One step ahead of the curve ball – Juniors commit early to colleges for prospective sports

Usually, student athletes who are recruited to play a sport in college wait until their senior year to commit. However, for these Godwin juniors, waiting for offers is no longer an issue.


Liam Deegan

photo courtesy Liam Deegan

Junior Liam Deegan has known for a while that he would be attending University of Virginia (UVa) in the fall of 2019 to play baseball.

“I actually committed September of 2016, which was my sophomore year,” Deegan said. “UVa was and is my number one school and the recruitment process starts pretty early.”

According to Deegan, UVa is both prestigious in academics and athletics, making the school an easy choice for him.

Deegan was not concerned about looking at any other colleges because to him, he had always wanted to play at UVa.

“I accepted as early as I did because with UVa’s high level of athletics and academics, as well as it being in Virginia, I jumped at the opportunity”, said Deegan.

Deegan commits to playing year round in order to be prepared to play in college.

“Year-round, I’m either in the high school season or playing tournaments with my summer or fall team. Then in the winter, I just work out and hit most days and let my arm rest”, said Deegan.

Deegan is a primary outfielder but has played other positions for the team as well.

While still focused on this year’s Godwin baseball season, Deegan also has his eyes set on his future.

“I hope to have a lot of fun playing baseball at UVa, but the ultimate team goal would be to make it to the College World Series and win a National Championship,” said Deegan.

Deegan currently doesn’t have any set goals for his sport after college, but is excited about what the future may bring.

“I just like to focus on working hard and playing the game. Wherever life takes me after college, I just hope to end up doing something that I love,” said Deegan.


Lauren Murphy

photo courtesy Lauren Murphy

Junior Lauren Murphy has recently committed to play softball at Princeton University, joining the class of 2023.

Murphy is a three-year varsity athlete for the Godwin softball team and will continue playing her senior year.

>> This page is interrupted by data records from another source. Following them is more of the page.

-- ==== Sys2Proof/WellFormed.lean ====
section
/-! DEFINITION. Well-formed instruction words (R94): the decidable statement that the checks of Machine/Forms find nothing. -/

namespace Sys2Proof

/-- Every bit that must be zero is zero, and every field holds a value that the instruction accepts (R94). -/
abbrev WellFormed (i : Instr) : Prop := i.wf = true

end Sys2Proof
end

“I committed so early because Princeton felt right for me. I stepped on campus, and I could automatically picture myself being a student athlete [at Princeton],” said Murphy.

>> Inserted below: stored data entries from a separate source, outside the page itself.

-- ==== Sys2Proof/Certificates/Slice0/Obligations.lean ====
section
/-! DEFINITION. The statements for the provers: what the words and the other agents of the device do, the rules of decoding, and
what every step keeps. -/

open Sys2Proof Sys2Proof.Machine

/-! ### Reset, steps and decoding -/

/-- R7, R9, R351, R363, R378, R395, R402, R408, R419, R424, R431, R435, R437 to R439: the machine right after reset. No group, team, phase,
operation or command is there, no code is loaded and no store or request waits; memory lists nothing and no line is poisoned; every
context is FREE with all of its registers 0; every register of space 1 but the fused identity reads the reset value of its rule,
whichever district, core or context is selected, and the rest read 0; every link is DOWN, every key slot zeroised, and bring-up is at
step 0. The clock starts at 0. A register with no reset value in the spec is 0 (the model's choice, log entry 3: NR_BASE, NR_POS,
NR_DONE, NR_LOST, BAR2_IA, the temperatures); the repair map, the wear counts and the black box are as manufacture leaves a new
device (the model's choice, log entry 4); a byte that nothing has written reads 0 (log entry 7). -/
def Obligations.ResetState : Prop :=
  let s := State.reset
  (s.groups = [] ∧ s.teams = [] ∧ s.phases = [] ∧ s.ops = [] ∧ s.cmds = [] ∧ s.copies = [] ∧ s.units = [] ∧ s.service = [] ∧
    s.commits = [] ∧ s.peerWrites = [] ∧ s.codes = []) ∧
  (s.mem = [] ∧ s.poison = [] ∧ s.l2bad = [] ∧ s.cycle = 0 ∧ ∀ k, s.mem.get k = 0) ∧
  (∀ c, (s.ctx c).st = .free ∧ (s.ctx c).flags = 0 ∧ (s.ctx c).frec = 0 ∧ (s.ctx c).save = 0 ∧ (s.ctx c).saven = 0 ∧
    (s.ctx c).models = 0 ∧ (s.ctx c).nmodels = 0 ∧ (s.ctx c).recaddr = 0 ∧ (s.ctx c).installow = 0 ∧ (s.ctx c).installed = 0 ∧
    (s.ctx c).roster = [] ∧ (s.ctx c).scrublist = 0 ∧ (s.ctx c).scrubn = 0 ∧ (s.ctx c).ranges = [] ∧ (s.ctx c).meters = [] ∧
    (s.ctx c).sticky = 0 ∧ (s.ctx c).fault = none ∧ (s.ctx c).unknown = 0 ∧ (s.ctx c).images = [] ∧ (s.ctx c).layers = []) ∧
  (∀ i, (i < 0x900 ∨ 0x908 < i) → s.dcrRead i = match i with
    | 0x103 => 65536
    | 0x104 => 1048576
    | 0x305 => 3000
    | 0x801 => 240
    | 0x804 => 32
    | 0x805 => 2800
    | 0x806 => 16384
    | 0x808 => 32 * 2 ^ 16
    | 0x809 => 95
    | _ => 0) ∧
  (∀ core, s.clock core = 0 ∧ (s.core core).resident = [] ∧ (s.core core).running = none ∧ (s.core core).limit = 32 ∧
    (s.core core).passes = 0 ∧ (s.core core).hot0 = false ∧ (s.core core).hot1 = false ∧ (s.core core).temp0 = 0 ∧
    (s.core core).temp1 = 0 ∧ (s.core core).pipes = []) ∧
  (∀ d, (s.district d).budget = 240 ∧ (s.district d).granted = [] ∧ (s.district d).waiting = [] ∧ (s.district d).st = .on ∧
    (s.district d).delayed = false ∧ (s.district d).ballast = false ∧ (s.district d).injecting = false ∧
    (s.district d).suspect = false ∧ (s.district d).inj = 0) ∧
  (s.fc.slots = [] ∧ s.fc.tails = [] ∧ s.fc.held = [] ∧ s.xl.peerGen = [] ∧ s.xl.noticed = [] ∧ s.cc.queue = [] ∧
    s.cc.scrubActive = false) ∧
  (s.stk.spares = [] ∧ s.stk.retired = [] ∧ s.stk.wear = [] ∧ s.stk.flashRetired = [] ∧ s.stk.inUse = []) ∧
  (s.aon.ring = [] ∧ s.aon.seq = 0 ∧ s.aon.eseq = 0 ∧ s.aon.quarantine = [] ∧ s.aon.dump = none) ∧
  (s.nr.base = 0 ∧ s.nr.enable = false ∧ s.nr.pos = 0 ∧ s.nr.doneCount = 0 ∧ s.nr.lost = 0) ∧
  (s.hw.bar2 = 0 ∧ s.hw.off0 = 0 ∧ s.hw.off1 = 0 ∧ s.hw.up0 = false ∧ s.hw.up1 = false) ∧
  (s.links = [] ∧ s.routes = [] ∧ s.ident.keys = [] ∧ s.ident.keyStatus = 0 ∧ s.ident.devState = 0 ∧ s.ident.fail = false ∧
    s.ident.devFail = 0) ∧
  s.agenda = [] ∧ s.focus = none

/-- R81, R281, R282, R284: in its turn a group issues the entry that ranks first among those that can go on: the highest PRIO, and on
equal PRIO the lowest PC. No other entry goes ahead of it; and a word that waits leaves the state as it was. It is a group's turn
where no active group that stands between the one chosen last in its quarter and this one can issue; otherwise it waits. -/
def Obligations.FrontierOrder : Prop :=
  (∀ (s : State) (gid : Nat) (e : Entry), s.pick gid = some e →
    e ∈ (s.grp gid).entries ∧ s.canGo gid e = true ∧
    ∀ x ∈ (s.grp gid).entries, s.canGo gid x = true → x.prio < e.prio ∨ (x.prio = e.prio ∧ e.pc ≤ x.pc)) ∧
  (∀ (s : State) (gid : Nat), s.pick gid = none → ∀ x ∈ (s.grp gid).entries, s.canGo gid x = false) ∧
  (∀ (s : State) (gid : Nat) (e : Entry), s.mayIssue gid = true → s.pipeHeld (s.coreOf gid) (s.grp gid).quarter = true →
    s.pick gid = some e →
    let last := KMap.getD (s.core (s.coreOf gid)).rot 0 (s.grp gid).quarter
    let between := fun (x : Nat) => (last < gid ∧ last < x ∧ x < gid) ∨ (gid ≤ last ∧ (last < x ∨ x < gid))
    ((∀ y ∈ s.activeSet gid, between y.1 → s.issues y.1 = false) → s.turn gid = s.noted gid e (s.issueEntry gid e)) ∧
    ((∃ y ∈ s.activeSet gid, between y.1 ∧ s.issues y.1 = true) → s.turn gid = .next s)) ∧
  (∀ (i : Instr) (s : State) (n : Need) (k : Issue → Out) (gid lane : Nat) (e : Entry) (f : Info),
    s.focus = some ⟨gid, lane⟩ → (s.grp gid).entryAt lane = some e → i.info = some f → s.holds gid e f n = true →
      stage i s n k = .next s)

/-- A step runs the first turn of the agenda, and time goes on by a cycle. In the turn of a group that may issue, whose pipe holds
its reservation, in the rotation of its quarter, the entry that ranks first runs the meaning of the instruction its word decodes to,
traps where the word does not decode (R94), and starts its clause where it is at a header (R71); what an issue brings with it is then
noted: the cycle of the pipe's last issue, the place of the rotation, and that the context is not wholly stalled (R284, R358, R420),
and nothing else, where no suspect window is open (R423). In a turn for two, the entry that would rank first among those of other quads
issues after it, where both are of clauses with DUALOK, neither is in handler mode, each word takes one cycle of the pipe, and the first did
not wait (R75, R81, R283); else only the first issues. The turn of another agent runs the meaning of its row. A placed word is the
first that step runs (log entry 1). -/
def Obligations.StepRunsDecoded : Prop :=
  (∀ (s : State) (gid : Nat) (rest : List Turn) (e : Entry) (lane : Nat), s.agenda = .issue gid :: rest →
    let s1 := { s with agenda := rest }
    s1.mayIssue gid = true → s1.pipeHeld (s1.coreOf gid) (s1.grp gid).quarter = true → s1.inTurn gid = true →
    s1.pick gid = some e → lowLane e.mask = some lane →
      (e.clause.isNone = true → step s = tickOut (s1.noted gid e (exec (.clauseStart gid lane) s1))) ∧
      (e.clause.isSome = true → ∀ i, decodeWord e.word = .instr i →
        step s = tickOut (s1.noted gid e (exec i { s1 with focus := some ⟨gid, lane⟩ }))) ∧
      (e.clause.isSome = true → ∀ c pos, decodeWord e.word = .bad c pos →
        step s = tickOut (s1.noted gid e (.next ((s1.trap gid lane c pos e.word e.pc).settle gid))))) ∧
  (∀ (s t : State) (gid : Nat) (rest : List Turn) (e : Entry),
    let s1 := { s with agenda := rest }
    (s.agenda = .issue gid :: rest → step s = tickOut (s1.turn gid)) ∧
    (s.agenda = .dual gid :: rest → s1.mayIssue gid = true → s1.pipeHeld (s1.coreOf gid) (s1.grp gid).quarter = true →
      s1.pick gid = some e → s1.turn gid = .next t →
      let apart := fun (x : Entry) => x ∈ (s1.grp gid).entries ∧ s1.canGo gid x = true ∧ e.mask ≠ 0 ∧
        ∀ l k, l < 64 → k < 64 → e.mask.getLsbD l = true → x.mask.getLsbD k = true → l / 4 ≠ k / 4
      let able := fun (y : Entry) => s1.dualOk gid y = true ∧ y.handler = false ∧
        (y.clause.isSome = true → ∀ i, decodeWord y.word = .instr i → pipeCycles i = 1)
      (t.moved gid e = false → step s = tickOut (.next t)) ∧
      ((∀ x, apart x → ¬ (able e ∧ able x)) → e.mask ≠ 0 → step s = tickOut (.next t)) ∧
      (∀ x lane, t.moved gid e = true → apart x → (∀ y, apart y → y ≠ x → x.outranks y = true) → able e → able x →
        x ∈ (t.grp gid).entries → lowLane x.mask = some lane →
        (x.clause.isNone = true → step s = tickOut (t.noted gid x (exec (.clauseStart gid lane) t))) ∧
        (x.clause.isSome = true → ∀ i j, decodeWord e.word = .instr j ∨ e.clause.isNone = true → decodeWord x.word = .instr i →
          step s = tickOut (t.noted gid x (exec i { t with focus := some ⟨gid, lane⟩ })))))) ∧
  (∀ (s t : State) (gid : Nat) (e : Entry), s.suspects gid e = false →
    let c := s.coreOf gid
    let q := (s.grp gid).quarter
    ∃ u : State, s.noted gid e (.next t) = .next u ∧ { u with cores := [] } = { t with cores := [] } ∧
      (∀ k, k ≠ c → u.core k = t.core k) ∧
      ((t.core c = u.core c) ∨ (KMap.find? (u.core c).pipes q = some (t.clock c) ∧
        { u.core c with pipes := [], rot := [], stalled := [], noticed := [] } =
          { t.core c with pipes := [], rot := [], stalled := [], noticed := [] } ∧
        (∀ p, p ≠ q → KMap.find? (u.core c).pipes p = KMap.find? (t.core c).pipes p)))) ∧
  (∀ (s : State) (i : Instr) (rest : List Turn), s.agenda = .event i :: rest →
    step s = tickOut (exec i { s with agenda := rest })) ∧
  (∀ (s : State) (n : Nat) (rest : List Turn), s.agenda = .idle n :: rest →
    step s = .next { s with agenda := rest, cycle := s.cycle + n + 1, focus := none }) ∧
  (∀ (s : State), s.agenda = [] → step s = tickOut s.schedule) ∧
  (∀ (w : Nat) (i : Instr), w < 2 ^ 64 → decodeWord w = .instr i → ∃ s : State, ∃ e : Entry,
    step (State.reset.withFetchWord 64 w) = tickOut (s.noted 0 e (exec i { s with focus := some ⟨0, 0⟩ })) ∧
    (s.grp 0).entryAt 0 = some e ∧ e.word = w ∧ e.mask = allLanes)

Princeton is one of the highest rated academic and athletic schools in America.

“I could not pass up this opportunity to play Division I softball while getting one of the best educations in the world,” said Murphy.

Murphy is confident that Princeton is the school for her and that she will have no regrets.

“There’s no other school that I would have preferred to go to, so that won’t be a problem,” said Murphy.

According to Murphy, she worked from a young age to develop her skills and become the athlete she is today.

“I have worked hard every day on softball while still working hard in the classroom. Princeton requires you to not only be athletically talented, but work extremely hard in the classroom,” said Murphy.

Murphy said that she wants to exemplify the hard work and determination on the field, but also the work needed to put in off the field.


Sam Landess

photo courtesy Noah Cornwell

Another junior commit is Sam Landess. He has committed to play baseball at James Madison University (JMU). He will be attending James Madison with fellow teammate Noah Cornwell in the fall of 2019.

According to Landess, he has never questioned attending another college or university to play his sport.

“Every time I stepped on campus I felt at home, and where I wanted to go,” Landess said.

Landess works on baseball during the season, but also in the off-season. He lifts three times a week, has pitching practice twice a week, and attends RVA Athletes Monday through Friday.

“I was excited when Noah committed, we have been playing together since T-Ball, and now we have another three to four years guaranteed together after high school,” said Landess.


Noah Cornwell

Junior Noah Cornwell also has his eyes set on college baseball. According to Cornwell, he knew from the beginning of his high school baseball career that JMU was his top choice.

“I’ve known that it’s where I wanted to play since the first time I saw the school. I could see myself going there to play baseball and also for school. When they gave me an offer, I knew it was the right place,” said Cornwell.

Cornwell said that he improved his game by looking up to professional and college athletes.

“I like to look at the swings of [center fielder] Mike Trout and [outfielder] Bryce Harper, two of the best hitters in baseball, and try to match some of their techniques. I also have always looked up to [third baseman] Adrian Beltre because he shows how baseball can still be fun even though it’s his job,” said Cornwell.

Looking to the future, Cornwell hopes he will make an impact in his college baseball career.

“JMU baseball should be gradually getting better over the next few seasons, so in a few years, I think we should be very good. I definitely see myself making a positive contribution to their team in a few years,” said Cornwell.

Cornwell hopes to play professionally in the future.

“My ultimate goal is to play for as long as I can. I would absolutely love to play after college,” said Cornwell.